The [SageMaker Pipelines](https://docs.aws.amazon.com/sagemaker/latest/dg/pipelines-sdk.html) service supports a SageMaker Machine Learning Pipeline Domain Specific Language (DSL), which is a declarative Json specification. This DSL defines a Directed Acyclic Graph (DAG) of pipeline parameters and SageMaker job steps. The [SageMaker Python Software Developer Kit (SDK)](https://sagemaker.readthedocs.io/en/stable/) streamlines the generation of the pipeline DSL using constructs that are already familiar to engineers and scientists alike.

The [SageMaker Model Registry](https://docs.aws.amazon.com/sagemaker/latest/dg/model-registry.html) is where trained models are stored, versioned, and managed. Data Scientists and Machine Learning Engineers can compare model versions, approve models for deployment, and deploy models from different AWS accounts, all from a single Model Registry. SageMaker enables customers to follow the best practices with ML Ops and getting started right. Customers are able to standup a full ML Ops end-to-end system with a single API call.

## SageMaker Pipelines

A SageMaker Pipeline defines a Directed Acyclic Graph (DAG) of steps and conditions to orchestrate SageMaker jobs and resource creation - supporting a [broad range of activities](https://docs.aws.amazon.com/sagemaker/latest/dg/build-and-manage-steps.html) including:

* **Processing Job steps** - A simplified, managed experience on SageMaker to run data processing workloads, such as feature engineering, data validation, model evaluation, and model interpretation.
* **Training Job steps** - An iterative process that teaches a model to make predictions by presenting examples from a training dataset.
* **Registering Models** - Creates a model package resource in the Model Registry that can be used to create deployable models in Amazon SageMaker.
* **Creating Model steps** - Create a model for use in transform steps or later publication as an endpoint.
* **Transform Job steps** - A batch transform to preprocess datasets to remove noise or bias that interferes with training or inference from your dataset, get inferences from large datasets, and run inference when you don't need a persistent endpoint.
* **Conditional step execution** - Provides conditional execution of branches in a pipeline.
* **Parameterized Pipeline executions** - Allows pipeline executions to vary by supplied parameters.

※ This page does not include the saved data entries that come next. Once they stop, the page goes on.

-- ==== Sys2Proof/Tests/Slice0.lean ====
section
/-!
SUPPORT. The model's own tests. Every expected word is written out from the encoding tables of 03_encoding (Tables 3-1 to 3-19); every
expected value from the rule that the test names.
-/

namespace Sys2Proof.Tests

open Sys2Proof Sys2Proof.Machine

set_option Elab.async false

/-! ### Decoding: words written out field by field from Tables 3-1 to 3-19 -/

/-- The family int of Tables 3-3 to 3-19. -/
theorem test_decode_int_1 :
    decodeWord 0x04518700 = .ok (.add 5 6 7) ∧
    decodeWord 0x04518701 = .ok (.sub 5 6 7) ∧
    decodeWord 0x04518702 = .ok (.and 5 6 7) ∧
    decodeWord 0x04518703 = .ok (.or 5 6 7) ∧
    decodeWord 0x04518704 = .ok (.xor 5 6 7) ∧
    decodeWord 0x04518705 = .ok (.sll 5 6 7) ∧
    decodeWord 0x04518706 = .ok (.srl 5 6 7) ∧
    decodeWord 0x04518707 = .ok (.sra 5 6 7) ∧
    decodeWord 0x04518708 = .ok (.slt 5 6 7) ∧
    decodeWord 0x04518709 = .ok (.sltu 5 6 7) ∧
    decodeWord 0x0451870A = .ok (.min 5 6 7) ∧
    decodeWord 0x0451870B = .ok (.max 5 6 7) ∧
    decodeWord 0x0451870C = .ok (.minu 5 6 7) ∧
    decodeWord 0x0451870D = .ok (.maxu 5 6 7) ∧
    decodeWord 0x0451870E = .ok (.mul 5 6 7) ∧
    decodeWord 0x0451870F = .ok (.mulh 5 6 7) := by
  refine ⟨rfl, rfl, rfl, rfl, rfl, rfl, rfl, rfl, rfl, rfl, rfl, rfl, rfl, rfl, rfl, rfl⟩

/-- The family int of Tables 3-3 to 3-19. -/
theorem test_decode_int_2 :
    decodeWord 0x04518710 = .ok (.mulhu 5 6 7) ∧
    decodeWord 0x04518711 = .ok (.div 5 6 7) ∧
    decodeWord 0x04518712 = .ok (.divu 5 6 7) ∧
    decodeWord 0x04518713 = .ok (.rem 5 6 7) ∧
    decodeWord 0x04518714 = .ok (.remu 5 6 7) ∧
    decodeWord 0x04518015 = .ok (.clz 5 6) ∧
    decodeWord 0x04518016 = .ok (.popc 5 6) ∧
    decodeWord 0x0451BF18 = .ok (.slli 5 6 63) ∧
    decodeWord 0x0451BF19 = .ok (.srli 5 6 63) ∧
    decodeWord 0x0451BF1A = .ok (.srai 5 6 63) := by
  refine ⟨rfl, rfl, rfl, rfl, rfl, rfl, rfl, rfl, rfl, rfl⟩

/-- The family imm of Tables 3-3 to 3-19. -/
theorem test_decode_imm :
    decodeWord 0x0851AABC = .ok (.addi 5 6 0x2ABC) ∧
    decodeWord 0x0C51AABC = .ok (.andi 5 6 0x2ABC) ∧
    decodeWord 0x1051AABC = .ok (.ori 5 6 0x2ABC) ∧
    decodeWord 0x1451AABC = .ok (.xori 5 6 0x2ABC) ∧
    decodeWord 0x1851AABC = .ok (.slti 5 6 0x2ABC) ∧
    decodeWord 0x1C51AABC = .ok (.sltiu 5 6 0x2ABC) ∧
    decodeWord 0x20548D16 = .ok (.lhi 5 0x48D16) ∧
    decodeWord 0x245FFFFF = .ok (.adpc 5 0xFFFFF) := by
  refine ⟨rfl, rfl, rfl, rfl, rfl, rfl, rfl, rfl⟩

/-- The family load_store of Tables 3-3 to 3-19. -/
theorem test_decode_load_store :
    decodeWord 0x28519FFF = .ok (.ldB 5 6 0x1FFF) ∧
    decodeWord 0x2C519FFF = .ok (.ldBu 5 6 0x1FFF) ∧
    decodeWord 0x30519FFF = .ok (.ldH 5 6 0x1FFF) ∧
    decodeWord 0x34519FFF = .ok (.ldHu 5 6 0x1FFF) ∧
    decodeWord 0x38519FFF = .ok (.ldW 5 6 0x1FFF) ∧
    decodeWord 0x3C519FFF = .ok (.ldWu 5 6 0x1FFF) ∧
    decodeWord 0x40519FFF = .ok (.ldL 5 6 0x1FFF) ∧
    decodeWord 0x44519FFF = .ok (.stB 5 6 0x1FFF) ∧
    decodeWord 0x48519FFF = .ok (.stH 5 6 0x1FFF) ∧
    decodeWord 0x4C519FFF = .ok (.stW 5 6 0x1FFF) ∧
    decodeWord 0x50519FFF = .ok (.stL 5 6 0x1FFF) ∧
    decodeWord 0x54518008 = .ok (.fld .f64 5 6 8) ∧
    decodeWord 0x56518008 = .ok (.fld .f32 5 6 8) ∧
    decodeWord 0x58518008 = .ok (.fst .f64 5 6 8) ∧
    decodeWord 0x5A518008 = .ok (.fst .f32 5 6 8) := by
  refine ⟨rfl, rfl, rfl, rfl, rfl, rfl, rfl, rfl, rfl, rfl, rfl, rfl, rfl, rfl, rfl⟩

/-- The family fpr of Tables 3-3 to 3-19. -/
theorem test_decode_fpr_1 :
    decodeWord 0x5C518701 = .ok (.fadd 5 6 7 .f32) ∧
    decodeWord 0x5C518703 = .ok (.fsub 5 6 7 .f32) ∧
    decodeWord 0x5C518705 = .ok (.fmul 5 6 7 .f32) ∧
    decodeWord 0x5C518707 = .ok (.fdiv 5 6 7 .f32) ∧
    decodeWord 0x5C51870B = .ok (.fmin 5 6 7 .f32) ∧
    decodeWord 0x5C51870D = .ok (.fmax 5 6 7 .f32) ∧
    decodeWord 0x5C518711 = .ok (.feq 5 6 7 .f32) ∧
    decodeWord 0x5C518713 = .ok (.flt 5 6 7 .f32) ∧
    decodeWord 0x5C518715 = .ok (.fle 5 6 7 .f32) ∧
    decodeWord 0x5C518008 = .ok (.fsqrt 5 6 .f64) ∧
    decodeWord 0x5C518018 = .ok (.fcvtFmtWidth 5 6 .f64) ∧
    decodeWord 0x5C51801A = .ok (.fcvtFmtL 5 6 .f64) ∧
    decodeWord 0x5C51801C = .ok (.fcvtLFmt 5 6 .f64) ∧
    decodeWord 0x5C518020 = .ok (.fgrd 5 6 .f64) ∧
    decodeWord 0x5C518022 = .ok (.fgset 5 6 .f64) ∧
    decodeWord 0x5C518024 = .ok (.fmvFmtG 5 6 .f64) := by
  refine ⟨rfl, rfl, rfl, rfl, rfl, rfl, rfl, rfl, rfl, rfl, rfl, rfl, rfl, rfl, rfl, rfl⟩
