/-- Capacity of a class in a bell under a bell setting, in one pipe or group where the class has them (R83 to R85, R221). -/
def State.capWith (s : State) (b : BellSet) (cls unit bell : Nat) : Nat :=
  match cls with
  | 0 => if bellDen b = 0 then 0 else
      s.normalCount 123 24 bell * s.rndFreq * 100000000 * bellNum b / (1024 * bellDen b)
  | 1 => if bellDen b = 0 then 0 else 13500000000 * bellNum b / (1024 * bellDen b)
  | 2 => if decide (unit < 8) && s.unitNormal (113 + unit) bell then perBell b 250000 else 0
  | 3 => if decide (8 ≤ unit) && decide (unit < 10) && s.unitNormal (113 + unit) bell then perBell b 250000 else 0
  | 4 => if bellDen b = 0 then 0 else s.normalCount 147 64 bell * 1200000000 * bellNum b / (256 * bellDen b)
  | 5 => if bellDen b = 0 then 0 else 546112000000 * s.dramCeiling * bellNum b / (65536 * bellDen b)
  | 6 => if unit < 12 then (if bellDen b = 0 then 0 else 307200000000 * bellNum b / (256 * bellDen b)) else 0
  | 7 => 1024
  | 8 => 32 * s.normalCount 97 8 bell
  | _ => 0

/-- The bell settings that bookings must fit: the one in force, and the one held while a change is pending (R643). -/
def State.settings (s : State) : List BellSet := s.tts.cur :: s.tts.held.toList

/-- Least of a list, 0 for an empty one. -/
def minOf : List Nat → Nat
  | [] => 0
  | [x] => x
  | x :: xs => min x (minOf xs)

/-- Capacity of a class and unit in a bell. -/
def State.cap (s : State) (cls unit bell : Nat) : Nat := minOf (s.settings.map fun b => s.capWith b cls unit bell)

/-- The units of a class: decode pipes 0 to 7, encode pipes 8 and 9, Store groups 0 to 11. -/
def unitsOf : Nat → List Nat
  | 2 => List.range 8
  | 3 => [8, 9]
  | 6 => List.range 12
  | _ => [0]

/-! ### Standing costs (Table 3.5) -/

/-- A capture port's charge from its set words (R446). -/
def capCharge (b : BellSet) (set : List Word) (seat : Option Nat) : List Charge :=
  if !fb set 0 0 then []
  else [{ cls := 5, unit := 0, n := ceilDiv (fw set 1 0 16 * fw set 1 16 16 * fmtB2 (fw set 0 7 4) * ceilDiv (fw set 1 32 8 * b.den) b.num) 512,
          seat := seat }]

/-- Block units of a picture. -/
def blockUnits (w h : Nat) : Nat := ceilDiv w 64 * ceilDiv h 64

/-- 256-byte credits of `m` pictures at `k` transfers each (Table 3.6): b is 1.5 or 3.0. -/
def picDramNum (w h : Nat) (ten : Bool) (k m : Nat) : Nat := roundUp w 64 * roundUp h 64 * (if ten then 6 else 3) * k * m

/-- Pictures of a LIVE session per bell (R451). -/
def livePics (b : BellSet) (ws : List Word) : Nat := ceilDiv (fw ws 3 0 32 * b.den) (fw ws 3 32 32 * b.num)

/-- A session's standing charge: LIVE decode sessions only (R451). -/
def sessCharge (b : BellSet) (ws : List Word) (pipe : Nat) (seat : Option Nat) : List Charge :=
  if !fb ws 1 7 || fb ws 1 1 then []
  else
    let m := livePics b ws
    [{ cls := 2, unit := pipe, n := blockUnits (fw ws 2 0 16) (fw ws 2 16 16) * m, seat := seat },
     { cls := 5, unit := 0, n := ceilDiv (picDramNum (fw ws 2 0 16) (fw ws 2 16 16) (fb ws 1 6) 3 m) 512, seat := seat }]

/-- Channels of a host stream. -/
def streamCh (ws : List Word) : Nat := fw ws 1 2 3 + 1

/-- A host stream's charge (R89). -/
def streamCharge (b : BellSet) (ws : List Word) (seat : Nat) : List Charge :=
  [{ cls := 7, unit := 0, n := streamCh ws, seat := some seat },
   { cls := 5, unit := 0, n := ceilDiv (streamCh ws * 384000 * b.den) (256 * b.num), seat := some seat }]

/-- Bits set in a mask of `n` bits. -/
def popCount (n m : Nat) : Nat := (bitsOf n m).length

/-- A TDM port's charge: one AUDIO credit per active input slot. -/
def tdmCharge (set : List Word) (seat : Option Nat) : List Charge :=
  if fb set 0 0 then [{ cls := 7, unit := 0, n := popCount (fw set 0 4 4 + 1) (fw set 0 16 16), seat := seat }] else []

/-- The audio charge of a capture port: all 8 channels count with audio set (R498). -/
def capAudio (set : List Word) (seat : Option Nat) : List Charge :=
  if fb set 0 0 && fb set 0 11 then [{ cls := 7, unit := 0, n := 8, seat := seat }] else []

/-- Enabled stages of a bus. -/
def Stages.count (t : Stages) : Nat := b2n (!t.eq.isEmpty) + b2n t.delay.isSome + b2n t.limit.isSome

/-- A bus without effects (after reset). -/
def busNone (_ : Nat) : Bus :=
  { st := ⟨[], none, none⟩, run := ⟨[], [], [], 0x3F800000⟩, old := none, outq := [] }

/-- Stages after an AUD_EFFECT packet (Table 14.7). -/
def Stages.after (t : Stages) (ws : List Word) : Stages :=
  let on := fb ws 1 19
  match fw ws 1 17 2 with
  | 0 => { t with eq := if on then ws else [] }
  | 1 => { t with delay := if on then some (fw ws 2 0 14) else none }
  | _ => { t with limit := if on then some (fw ws 2 0 32, fw ws 2 32 10) else none }

/-- The buses that an AUD_EFFECT names. -/
def effBuses (ws : List Word) : List Nat := rangeFrom (fw ws 1 0 8) (fw ws 1 8 9)

/-- The stages of every bus that has any, after effects not yet applied. -/
def State.stagesWith (s : State) (effs : List (List Word)) : List (Nat × Nat) :=
  (List.range 256).filterMap fun b =>
    let t := effs.foldl (fun t ws => if (effBuses ws).contains b then t.after ws else t) (mapGet busNone b s.med.aud.buses).st
    if t.count = 0 then none else some (b, t.count)

/-- The seat that owns a bus (R480): none where no seat is in force or the bus is secure. -/
def State.busOwner (s : State) (b : Nat) : Option Nat :=
  if s.cfld (Reg.audBusOwner b) 9 1 = 1 && s.cfld (Reg.audBusOwner b) 10 1 = 0 then some (s.cfld (Reg.audBusOwner b) 0 9) else none

/-- A seat that holds a bit of a RESOURCES word in the committed table. -/
def State.ownerBit (s : State) (w bit : Nat) : Option Nat := (List.range 512).find? fun n => wBit (s.tblW 1 n 0 w) bit

/-- A capture port's own state. -/
def capNone (_ : Nat) : CapSt :=
  { set := [], edid := [], ring := none, slot := none, rxAt := none, wroteAt := none, hpd := false, pulse := false, mism := false, edgePub := none }
/-- Capture port `n`. -/
def State.capSt (s : State) (n : Nat) : CapSt := mapGet capNone n s.vid.caps
/-- A TDM port's own state. -/
def tdmNone (_ : Nat) : TdmSt := { set := [], out := [] }
/-- TDM port `p`. -/
def State.tdmSt (s : State) (p : Nat) : TdmSt := mapGet tdmNone p s.med.aud.tdm

/-- Seat of a normal unit's owner, none for a secure one. -/
def State.unitOwner (s : State) (u w bit : Nat) : Option Nat := if s.unitSec u then none else s.ownerBit w bit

The pipeline that we'll create in this example follows a typical Machine Learning Application pattern of pre-processing, training, evaluation, and conditional model registration and publication, if the quality of the model is sufficient.

![](imgs/sm-pipelines.png "A typical ML Application pipeline")

## Setup

First, let's import the various Python libraries we'll use in the exercise:

In [None]:
# Python Built-Ins:
import os

# External Dependencies:
import boto3  # The general-purpose AWS SDK for Python
import sagemaker  # High-level Python SDK for Amazon SageMaker

print(f"sagemaker SDK v{sagemaker.__version__}")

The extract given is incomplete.